> [TASK ITEM]: Exactly as written, print each record in the listing.

========================================================================

-- ==== Sys2Proof/Tests/Slice0.lean ====
section
/-! SUPPORT. The model's own tests: what `wf` refuses, words written out from the spec's encodings, one step of
each instruction on the spec's worked examples, and a witness for each statement that has hypotheses. -/

namespace Sys2Proof.Tests

open Sys2Proof Sys2Proof.Machine

/-! ## Well-formedness: an ill-formed term for each check -/

theorem test_wf_refuses_line_wr_put_zero : (Instr.lineWrPut 0 0x68).wf = false := by decide
theorem test_wf_refuses_illegal_of_a_legal_word : (Instr.illegal 0x20000041).wf = false := by decide
theorem test_wf_refuses_ignore_of_handled_bytes :
    ∀ b ∈ ([0x08, 0x0D, 0x1B, 0x20, 0x7E, 0x7F] : List Byte), (Instr.leIgnore b).wf = false := by decide
theorem test_wf_refuses_backspace_of_tab : (Instr.leBackspace 0x09).wf = false := by decide
theorem test_wf_refuses_insert_outside_printable :
    (Instr.leInsert 0x1F).wf = false ∧ (Instr.leInsert 0x7F).wf = false := by decide
theorem test_wf_refuses_overflow_outside_printable :
    (Instr.leOverflow 0x1F).wf = false ∧ (Instr.leOverflow 0x7F).wf = false := by decide
theorem test_wf_refuses_esc_drop_of_bracket : (Instr.leEscDrop 0x5B).wf = false := by decide
theorem test_wf_refuses_csi_drop_of_final_bytes :
    (Instr.leCsiDrop 0x41).wf = false ∧ (Instr.leCsiDrop 0x44).wf = false := by decide
theorem test_wf_accepts_row_bounds :
    (Instr.leInsert 0x20).wf = true ∧ (Instr.leInsert 0x7E).wf = true ∧ (Instr.leCsiDrop 0x40).wf = true
      ∧ (Instr.leCsiDrop 0x45).wf = true ∧ (Instr.illegal 0xF0000000).wf = true := by decide

/-! ## Words, written out from 30_encoding.md R110, R112, R125 and R131 -/

/-- Request words: {op, 0000, a, 00000000, d}. -/
theorem test_decode_requests :
    decodeReq 0b0000_0000_00000000_00000000_00000000 = .nop
      ∧ decodeReq 0b0001_0000_00000000_00000000_00000000 = .rxPop
      ∧ decodeReq 0b0010_0000_00000000_00000000_01001111 = .txSend 0x4F
      ∧ decodeReq 0b0011_0000_00000000_00000000_00001101 = .leFeed 0x0D
      ∧ decodeReq 0b0100_0000_00000000_00000000_00000000 = .poll
      ∧ decodeReq 0b0101_0000_00000000_00000000_00000000 = .lineWrClr
      ∧ decodeReq 0b0101_0000_00000001_00000000_01101000 = .lineWrPut 1 0x68
      ∧ decodeReq 0b0101_0000_00000010_00000000_01101000 = .lineWrPut 2 0x68 := by decide

theorem test_decode_more_requests :
    decodeReq 0b0110_0000_00000000_00000000_00000000 = .execLine
      ∧ decodeReq 0b0111_0000_00000000_00000000_00000000 = .tab
      ∧ decodeReq 0b1000_0000_00000000_00000000_00000011 = .lineRd 3
      ∧ decodeReq 0b1001_0000_00000000_00000000_00000001 = .tokRd 1
      ∧ decodeReq 0b1010_0000_00000000_00000000_00000000 = .cmdStat
      ∧ decodeReq 0b1011_0000_00000000_00000000_00000000 = .cmdDone
      ∧ decodeReq 0b1100_0000_00000011_00000000_00000000 = .status 3
      ∧ decodeReq 0b1101_0000_00000001_00000000_00000010 = .histRd 1 2
      ∧ decodeReq 0b1110_0000_00000000_00000000_00000101 = .reconf 5 := by decide

/-- R111, R114: each reserved field, and op 0xF. -/
theorem test_decode_illegal :
    decodeReq 0x01000000 = .illegal 0x01000000 ∧ decodeReq 0x28000041 = .illegal 0x28000041
      ∧ decodeReq 0x00000100 = .illegal 0x00000100 ∧ decodeReq 0x20008041 = .illegal 0x20008041
      ∧ decodeReq 0xF0000000 = .illegal 0xF0000000 := by decide

/-- Editor words: {esc, byte}. -/
theorem test_decode_editor_normal :
    decode .le10 false 0b00_00001001 = .instr (.leIgnore 0x09)
      ∧ decode .le10 false 0b00_00011011 = .instr .leEscEnter
      ∧ decode .le10 false 0b00_00001101 = .instr .leEnter
      ∧ decode .le10 false 0b00_01111111 = .instr (.leBackspace 0x7F)
      ∧ decode .le10 false 0b00_00001000 = .instr (.leBackspace 0x08)
      ∧ decode .le10 false 0b00_00100000 = .instr (.leInsert 0x20)
      ∧ decode .le10 true 0b00_01111110 = .instr (.leOverflow 0x7E) := by decide

theorem test_decode_editor_escape :
    decode .le10 false 0b01_01100001 = .instr (.leEscDrop 0x61)
      ∧ decode .le10 false 0b01_01011011 = .instr .leCsiEnter
      ∧ decode .le10 false 0b10_01000001 = .instr .leHistPrev
      ∧ decode .le10 false 0b10_01000010 = .instr .leHistNext
      ∧ decode .le10 false 0b10_01000011 = .instr .leCurRight
      ∧ decode .le10 false 0b10_01000100 = .instr .leCurLeft
      ∧ decode .le10 false 0b10_01000101 = .instr (.leCsiDrop 0x45)
      ∧ decode .le10 false 0b11_01000101 = .instr (.leIllegalEscState 0x45) := by decide

/-- R125's byte ranges at their ends, in Normal. -/
theorem test_decode_ignore_bounds :
    ∀ b ∈ ([0x00, 0x07, 0x09, 0x0C, 0x0E, 0x1A, 0x1C, 0x1F, 0x80, 0xFF] : List Byte),
      decodeLe false ((0 : BitVec 2) ++ b) = .leIgnore b ∧ decodeLe true ((0 : BitVec 2) ++ b) = .leIgnore b := by
  decide

theorem test_decode_csi_bounds :
    ∀ b ∈ ([0x00, 0x40, 0x45, 0xFF] : List Byte), decodeLe false ((2 : BitVec 2) ++ b) = .leCsiDrop b := by decide

/-- Port words: {rx_valid, rx_byte} and {tx_done}. -/
theorem test_decode_ports :
    decode .rxPort false 0b1_01100001 = .instr (.rxByte 0x61)
      ∧ decode .rxPort false 0b0_01100001 = .reject .noRxByte
      ∧ decode .txPort false 0b1 = .instr .txDone ∧ decode .txPort false 0b0 = .reject .noTxDone
      ∧ decode .le10 false 0x400 = .reject .tooWide := by decide

theorem test_decodeTableWord :
    decodeTableWord 32 0x3000000D = some (.leFeed 0x0D) ∧ decodeTableWord 16 0x11B = some (.leEscDrop 0x1B)
      ∧ decodeTableWord 9 0x161 = some (.rxByte 0x61) ∧ decodeTableWord 8 1 = some .txDone
      ∧ decodeTableWord 24 0 = none := by decide

/-! ## Small states -/

/-- The state an instruction leaves. -/
def after (i : Instr) (s : State) : State :=
  match exec i s with
  | .next t => t
  | .fault _ | .refused _ => s

/-- The state a step leaves. -/
def stepped (s : State) : State :=
  match step s with
  | .next t => t
  | .fault _ | .refused _ => s

/-- A storage that starts with the given bytes. -/
def stored (l : List Byte) : Memory := Memory.writeBytes [] 0 l

/-- A FIFO into which the bytes were pushed after reset, with every copy up to date. -/
def holding (c : FifoCfg) (l : List Byte) : Fifo :=
  let f := (Fifo.reset 2).pushAll c l
  { f with
    wpub := gray f.wptr
    wsync := [gray f.wptr, gray f.wptr] }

========================================================================

> [PROBLEM SOLUTION]:
-- ==== Sys2Proof/Tests/Slice0.lean ====
section
/-! SUPPORT. The model's own tests: what `wf` refuses, words written out from the spec's encodings, one step of
each instruction on the spec's worked examples, and a witness for each statement that has hypotheses. -/

namespace Sys2Proof.Tests

open Sys2Proof Sys2Proof.Machine

/-! ## Well-formedness: an ill-formed term for each check -/

theorem test_wf_refuses_line_wr_put_zero : (Instr.lineWrPut 0 0x68).wf = false := by decide
theorem test_wf_refuses_illegal_of_a_legal_word : (Instr.illegal 0x20000041).wf = false := by decide
theorem test_wf_refuses_ignore_of_handled_bytes :
    ∀ b ∈ ([0x08, 0x0D, 0x1B, 0x20, 0x7E, 0x7F] : List Byte), (Instr.leIgnore b).wf = false := by decide
theorem test_wf_refuses_backspace_of_tab : (Instr.leBackspace 0x09).wf = false := by decide
theorem test_wf_refuses_insert_outside_printable :
    (Instr.leInsert 0x1F).wf = false ∧ (Instr.leInsert 0x7F).wf = false := by decide
theorem test_wf_refuses_overflow_outside_printable :
    (Instr.leOverflow 0x1F).wf = false ∧ (Instr.leOverflow 0x7F).wf = false := by decide
theorem test_wf_refuses_esc_drop_of_bracket : (Instr.leEscDrop 0x5B).wf = false := by decide
theorem test_wf_refuses_csi_drop_of_final_bytes :
    (Instr.leCsiDrop 0x41).wf = false ∧ (Instr.leCsiDrop 0x44).wf = false := by decide
theorem test_wf_accepts_row_bounds :
    (Instr.leInsert 0x20).wf = true ∧ (Instr.leInsert 0x7E).wf = true ∧ (Instr.leCsiDrop 0x40).wf = true
      ∧ (Instr.leCsiDrop 0x45).wf = true ∧ (Instr.illegal 0xF0000000).wf = true := by decide

/-! ## Words, written out from 30_encoding.md R110, R112, R125 and R131 -/

/-- Request words: {op, 0000, a, 00000000, d}. -/
theorem test_decode_requests :
    decodeReq 0b0000_0000_00000000_00000000_00000000 = .nop
      ∧ decodeReq 0b0001_0000_00000000_00000000_00000000 = .rxPop
      ∧ decodeReq 0b0010_0000_00000000_00000000_01001111 = .txSend 0x4F
      ∧ decodeReq 0b0011_0000_00000000_00000000_00001101 = .leFeed 0x0D
      ∧ decodeReq 0b0100_0000_00000000_00000000_00000000 = .poll
      ∧ decodeReq 0b0101_0000_00000000_00000000_00000000 = .lineWrClr
      ∧ decodeReq 0b0101_0000_00000001_00000000_01101000 = .lineWrPut 1 0x68
      ∧ decodeReq 0b0101_0000_00000010_00000000_01101000 = .lineWrPut 2 0x68 := by decide

theorem test_decode_more_requests :
    decodeReq 0b0110_0000_00000000_00000000_00000000 = .execLine
      ∧ decodeReq 0b0111_0000_00000000_00000000_00000000 = .tab
      ∧ decodeReq 0b1000_0000_00000000_00000000_00000011 = .lineRd 3
      ∧ decodeReq 0b1001_0000_00000000_00000000_00000001 = .tokRd 1
      ∧ decodeReq 0b1010_0000_00000000_00000000_00000000 = .cmdStat
      ∧ decodeReq 0b1011_0000_00000000_00000000_00000000 = .cmdDone
      ∧ decodeReq 0b1100_0000_00000011_00000000_00000000 = .status 3
      ∧ decodeReq 0b1101_0000_00000001_00000000_00000010 = .histRd 1 2
      ∧ decodeReq 0b1110_0000_00000000_00000000_00000101 = .reconf 5 := by decide

/-- R111, R114: each reserved field, and op 0xF. -/
theorem test_decode_illegal :
    decodeReq 0x01000000 = .illegal 0x01000000 ∧ decodeReq 0x28000041 = .illegal 0x28000041
      ∧ decodeReq 0x00000100 = .illegal 0x00000100 ∧ decodeReq 0x20008041 = .illegal 0x20008041
      ∧ decodeReq 0xF0000000 = .illegal 0xF0000000 := by decide

/-- Editor words: {esc, byte}. -/
theorem test_decode_editor_normal :
    decode .le10 false 0b00_00001001 = .instr (.leIgnore 0x09)
      ∧ decode .le10 false 0b00_00011011 = .instr .leEscEnter
      ∧ decode .le10 false 0b00_00001101 = .instr .leEnter
      ∧ decode .le10 false 0b00_01111111 = .instr (.leBackspace 0x7F)
      ∧ decode .le10 false 0b00_00001000 = .instr (.leBackspace 0x08)
      ∧ decode .le10 false 0b00_00100000 = .instr (.leInsert 0x20)
      ∧ decode .le10 true 0b00_01111110 = .instr (.leOverflow 0x7E) := by decide

theorem test_decode_editor_escape :
    decode .le10 false 0b01_01100001 = .instr (.leEscDrop 0x61)
      ∧ decode .le10 false 0b01_01011011 = .instr .leCsiEnter
      ∧ decode .le10 false 0b10_01000001 = .instr .leHistPrev
      ∧ decode .le10 false 0b10_01000010 = .instr .leHistNext
      ∧ decode .le10 false 0b10_01000011 = .instr .leCurRight
      ∧ decode .le10 false 0b10_01000100 = .instr .leCurLeft
      ∧ decode .le10 false 0b10_01000101 = .instr (.leCsiDrop 0x45)
      ∧ decode .le10 false 0b11_01000101 = .instr (.leIllegalEscState 0x45) := by decide

/-- R125's byte ranges at their ends, in Normal. -/
theorem test_decode_ignore_bounds :
    ∀ b ∈ ([0x00, 0x07, 0x09, 0x0C, 0x0E, 0x1A, 0x1C, 0x1F, 0x80, 0xFF] : List Byte),
      decodeLe false ((0 : BitVec 2) ++ b) = .leIgnore b ∧ decodeLe true ((0 : BitVec 2) ++ b) = .leIgnore b := by
  decide

theorem test_decode_csi_bounds :
    ∀ b ∈ ([0x00, 0x40, 0x45, 0xFF] : List Byte), decodeLe false ((2 : BitVec 2) ++ b) = .leCsiDrop b := by decide

/-- Port words: {rx_valid, rx_byte} and {tx_done}. -/
theorem test_decode_ports :
    decode .rxPort false 0b1_01100001 = .instr (.rxByte 0x61)
      ∧ decode .rxPort false 0b0_01100001 = .reject .noRxByte
      ∧ decode .txPort false 0b1 = .instr .txDone ∧ decode .txPort false 0b0 = .reject .noTxDone
      ∧ decode .le10 false 0x400 = .reject .tooWide := by decide

theorem test_decodeTableWord :
    decodeTableWord 32 0x3000000D = some (.leFeed 0x0D) ∧ decodeTableWord 16 0x11B = some (.leEscDrop 0x1B)
      ∧ decodeTableWord 9 0x161 = some (.rxByte 0x61) ∧ decodeTableWord 8 1 = some .txDone
      ∧ decodeTableWord 24 0 = none := by decide

/-! ## Small states -/

/-- The state an instruction leaves. -/
def after (i : Instr) (s : State) : State :=
  match exec i s with
  | .next t => t
  | .fault _ | .refused _ => s

/-- The state a step leaves. -/
def stepped (s : State) : State :=
  match step s with
  | .next t => t
  | .fault _ | .refused _ => s

/-- A storage that starts with the given bytes. -/
def stored (l : List Byte) : Memory := Memory.writeBytes [] 0 l

/-- A FIFO into which the bytes were pushed after reset, with every copy up to date. -/
def holding (c : FifoCfg) (l : List Byte) : Fifo :=
  let f := (Fifo.reset 2).pushAll c l
  { f with
    wpub := gray f.wptr
    wsync := [gray f.wptr, gray f.wptr] }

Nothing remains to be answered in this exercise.